Copying from the PR:

So this broke {{DistributedDebugComponentTest.testTolerantSearch}} and 
{{{}TestJsonFacets.testTolerant{}}}. The reason is that originally 
{{HttpShardHandler.take()}} would return on an error, cancelling all other 
responses. Now the logic is that on an error, outstanding requests will be 
cancelled, but if any responses come in in the meantime, they will be 
processed. However, the code currently expects that the last response will have 
the error. So since the last response might not have the error anymore, we have 
to change the code that checks the responses for errors.

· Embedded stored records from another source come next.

@[simp] theorem State.modQueue_strs (s : State) (q : Nat) (f : Queue → Queue) : (s.modQueue q f).strs = s.strs := by unfold State.modQueue; split <;> rfl
@[simp] theorem State.modQueue_bun (s : State) (q : Nat) (f : Queue → Queue) : (s.modQueue q f).bun = s.bun := by unfold State.modQueue; split <;> rfl
@[simp] theorem State.modQueue_bands (s : State) (q : Nat) (f : Queue → Queue) : (s.modQueue q f).bands = s.bands := by unfold State.modQueue; split <;> rfl
@[simp] theorem State.modQueue_cores (s : State) (q : Nat) (f : Queue → Queue) : (s.modQueue q f).cores = s.cores := by unfold State.modQueue; split <;> rfl
@[simp] theorem State.modQueue_sites (s : State) (q : Nat) (f : Queue → Queue) : (s.modQueue q f).sites = s.sites := by unfold State.modQueue; split <;> rfl
@[simp] theorem State.modQueue_ops (s : State) (q : Nat) (f : Queue → Queue) : (s.modQueue q f).ops = s.ops := by unfold State.modQueue; split <;> rfl
@[simp] theorem State.modQueue_reqs (s : State) (q : Nat) (f : Queue → Queue) : (s.modQueue q f).reqs = s.reqs := by unfold State.modQueue; split <;> rfl
@[simp] theorem State.modQueue_rels (s : State) (q : Nat) (f : Queue → Queue) : (s.modQueue q f).rels = s.rels := by unfold State.modQueue; split <;> rfl
@[simp] theorem State.modQueue_mops (s : State) (q : Nat) (f : Queue → Queue) : (s.modQueue q f).mops = s.mops := by unfold State.modQueue; split <;> rfl
@[simp] theorem State.modQueue_jobs (s : State) (q : Nat) (f : Queue → Queue) : (s.modQueue q f).jobs = s.jobs := by unfold State.modQueue; split <;> rfl
@[simp] theorem State.modQueue_launches (s : State) (q : Nat) (f : Queue → Queue) : (s.modQueue q f).launches = s.launches := by unfold State.modQueue; split <;> rfl
@[simp] theorem State.modQueue_ctxs (s : State) (q : Nat) (f : Queue → Queue) : (s.modQueue q f).ctxs = s.ctxs := by unfold State.modQueue; split <;> rfl
@[simp] theorem State.modQueue_bales (s : State) (q : Nat) (f : Queue → Queue) : (s.modQueue q f).bales = s.bales := by unfold State.modQueue; split <;> rfl
@[simp] theorem State.modQueue_pages (s : State) (q : Nat) (f : Queue → Queue) : (s.modQueue q f).pages = s.pages := by unfold State.modQueue; split <;> rfl
@[simp] theorem State.modQueue_pageCache (s : State) (q : Nat) (f : Queue → Queue) : (s.modQueue q f).pageCache = s.pageCache := by unfold State.modQueue; split <;> rfl
@[simp] theorem State.modQueue_allocs (s : State) (q : Nat) (f : Queue → Queue) : (s.modQueue q f).allocs = s.allocs := by unfold State.modQueue; split <;> rfl
@[simp] theorem State.modQueue_tslots (s : State) (q : Nat) (f : Queue → Queue) : (s.modQueue q f).tslots = s.tslots := by unfold State.modQueue; split <;> rfl
@[simp] theorem State.modQueue_notes (s : State) (q : Nat) (f : Queue → Queue) : (s.modQueue q f).notes = s.notes := by unfold State.modQueue; split <;> rfl
@[simp] theorem State.modQueue_dir (s : State) (q : Nat) (f : Queue → Queue) : (s.modQueue q f).dir = s.dir := by unfold State.modQueue; split <;> rfl
@[simp] theorem State.modQueue_txns (s : State) (q : Nat) (f : Queue → Queue) : (s.modQueue q f).txns = s.txns := by unfold State.modQueue; split <;> rfl
@[simp] theorem State.modQueue_waybills (s : State) (q : Nat) (f : Queue → Queue) : (s.modQueue q f).waybills = s.waybills := by unfold State.modQueue; split <;> rfl
@[simp] theorem State.modQueue_groups (s : State) (q : Nat) (f : Queue → Queue) : (s.modQueue q f).groups = s.groups := by unfold State.modQueue; split <;> rfl
@[simp] theorem State.modQueue_extents (s : State) (q : Nat) (f : Queue → Queue) : (s.modQueue q f).extents = s.extents := by unfold State.modQueue; split <;> rfl
@[simp] theorem State.modQueue_links (s : State) (q : Nat) (f : Queue → Queue) : (s.modQueue q f).links = s.links := by unfold State.modQueue; split <;> rfl
@[simp] theorem State.modQueue_gran (s : State) (q : Nat) (f : Queue → Queue) : (s.modQueue q f).gran = s.gran := by unfold State.modQueue; split <;> rfl
@[simp] theorem State.modQueue_host (s : State) (q : Nat) (f : Queue → Queue) : (s.modQueue q f).host = s.host := by unfold State.modQueue; split <;> rfl
@[simp] theorem State.modQueue_lineFault (s : State) (q : Nat) (f : Queue → Queue) : (s.modQueue q f).lineFault = s.lineFault := by unfold State.modQueue; split <;> rfl
@[simp] theorem State.modQueue_forfeit (s : State) (q : Nat) (f : Queue → Queue) : (s.modQueue q f).forfeit = s.forfeit := by unfold State.modQueue; split <;> rfl
@[simp] theorem State.modQueue_forfeitSeq (s : State) (q : Nat) (f : Queue → Queue) : (s.modQueue q f).forfeitSeq = s.forfeitSeq := by unfold State.modQueue; split <;> rfl
@[simp] theorem State.modQueue_errlog (s : State) (q : Nat) (f : Queue → Queue) : (s.modQueue q f).errlog = s.errlog := by unfold State.modQueue; split <;> rfl
@[simp] theorem State.modQueue_aperture (s : State) (q : Nat) (f : Queue → Queue) : (s.modQueue q f).aperture = s.aperture := by unfold State.modQueue; split <;> rfl
@[simp] theorem State.modQueue_bar2 (s : State) (q : Nat) (f : Queue → Queue) : (s.modQueue q f).bar2 = s.bar2 := by unfold State.modQueue; split <;> rfl
@[simp] theorem State.modQueue_polls (s : State) (q : Nat) (f : Queue → Queue) : (s.modQueue q f).polls = s.polls := by unfold State.modQueue; split <;> rfl
@[simp] theorem State.modQueue_replies (s : State) (q : Nat) (f : Queue → Queue) : (s.modQueue q f).replies = s.replies := by unfold State.modQueue; split <;> rfl
@[simp] theorem State.modQueue_mgmtBusy (s : State) (q : Nat) (f : Queue → Queue) : (s.modQueue q f).mgmtBusy = s.mgmtBusy := by unfold State.modQueue; split <;> rfl
@[simp] theorem State.modQueue_stage (s : State) (q : Nat) (f : Queue → Queue) : (s.modQueue q f).stage = s.stage := by unfold State.modQueue; split <;> rfl
@[simp] theorem State.modQueue_fail (s : State) (q : Nat) (f : Queue → Queue) : (s.modQueue q f).fail = s.fail := by unfold State.modQueue; split <;> rfl
@[simp] theorem State.modQueue_smode (s : State) (q : Nat) (f : Queue → Queue) : (s.modQueue q f).smode = s.smode := by unfold State.modQueue; split <;> rfl
@[simp] theorem State.modQueue_alarm (s : State) (q : Nat) (f : Queue → Queue) : (s.modQueue q f).alarm = s.alarm := by unfold State.modQueue; split <;> rfl
@[simp] theorem State.modQueue_stepping (s : State) (q : Nat) (f : Queue → Queue) : (s.modQueue q f).stepping = s.stepping := by unfold State.modQueue; split <;> rfl
@[simp] theorem State.modQueue_dev (s : State) (q : Nat) (f : Queue → Queue) : (s.modQueue q f).dev = s.dev := by unfold State.modQueue; split <;> rfl
@[simp] theorem State.modQueue_podN (s : State) (q : Nat) (f : Queue → Queue) : (s.modQueue q f).podN = s.podN := by unfold State.modQueue; split <;> rfl
@[simp] theorem State.modQueue_clk (s : State) (q : Nat) (f : Queue → Queue) : (s.modQueue q f).clk = s.clk := by unfold State.modQueue; split <;> rfl
@[simp] theorem State.modQueue_agenda (s : State) (q : Nat) (f : Queue → Queue) : (s.modQueue q f).agenda = s.agenda := by unfold State.modQueue; split <;> rfl
@[simp] theorem State.modQueue_nchoice (s : State) (q : Nat) (f : Queue → Queue) : (s.modQueue q f).nchoice = s.nchoice := by unfold State.modQueue; split <;> rfl
@[simp] theorem State.modQueue_nfree (s : State) (q : Nat) (f : Queue → Queue) : (s.modQueue q f).nfree = s.nfree := by unfold State.modQueue; split <;> rfl
@[simp] theorem State.modQueue_nextId (s : State) (q : Nat) (f : Queue → Queue) : (s.modQueue q f).nextId = s.nextId := by unfold State.modQueue; split <;> rfl
@[simp] theorem State.modQueue_nseq (s : State) (q : Nat) (f : Queue → Queue) : (s.modQueue q f).nseq = s.nseq := by unfold State.modQueue; split <;> rfl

However, after fixing that and beasting the tests, there is a really weird 
error around cancelling requests. The 
{{DistributedDebugComponentTest.testTolerantSearch}} does a non-tolerant search 
then does a tolerant search. The error I described above was breaking the 
non-tolerant search. That is easily fixable. The second part of the test, 
testing tolerant search fails very occasionally (but only when the non-tolerant 
search is done first, when that is commented out, the tolerant search does not 
fail).

The tolerant search fails (occasionally) because all three shard requests fail 
instead of just 1 of the shard requests failing (because of a non-exisistant 
endpoint). the bad shard has the failure that the test expects, but the good 
shards both fail with {{java.io.IOException: 
cancel_stream_error/unexpected_data_frame}} meaning that the requests were 
cancelled, even thought the request is "tolerant". I did a lot of debugging 
here, and noticed that Solr is behaving correctly and we are not cancelling 
shard requests for tolerant solr requests. And the fact that if the 
"non-tolerant search" request case right before the tolerant search request is 
commented out, the failures stop, tell us that the cancellations from the 
non-tolerant request are bleeding into the tolerant request. This is bad. I 
also confirmed this by commenting out the line that actually cancels the HTTP 
requests: 
[https://github.com/apache/solr/blob/branch_9_9/solr/solrj/src/java/org/apache/solr/client/solrj/impl/Http2SolrClient.java#L570-L574]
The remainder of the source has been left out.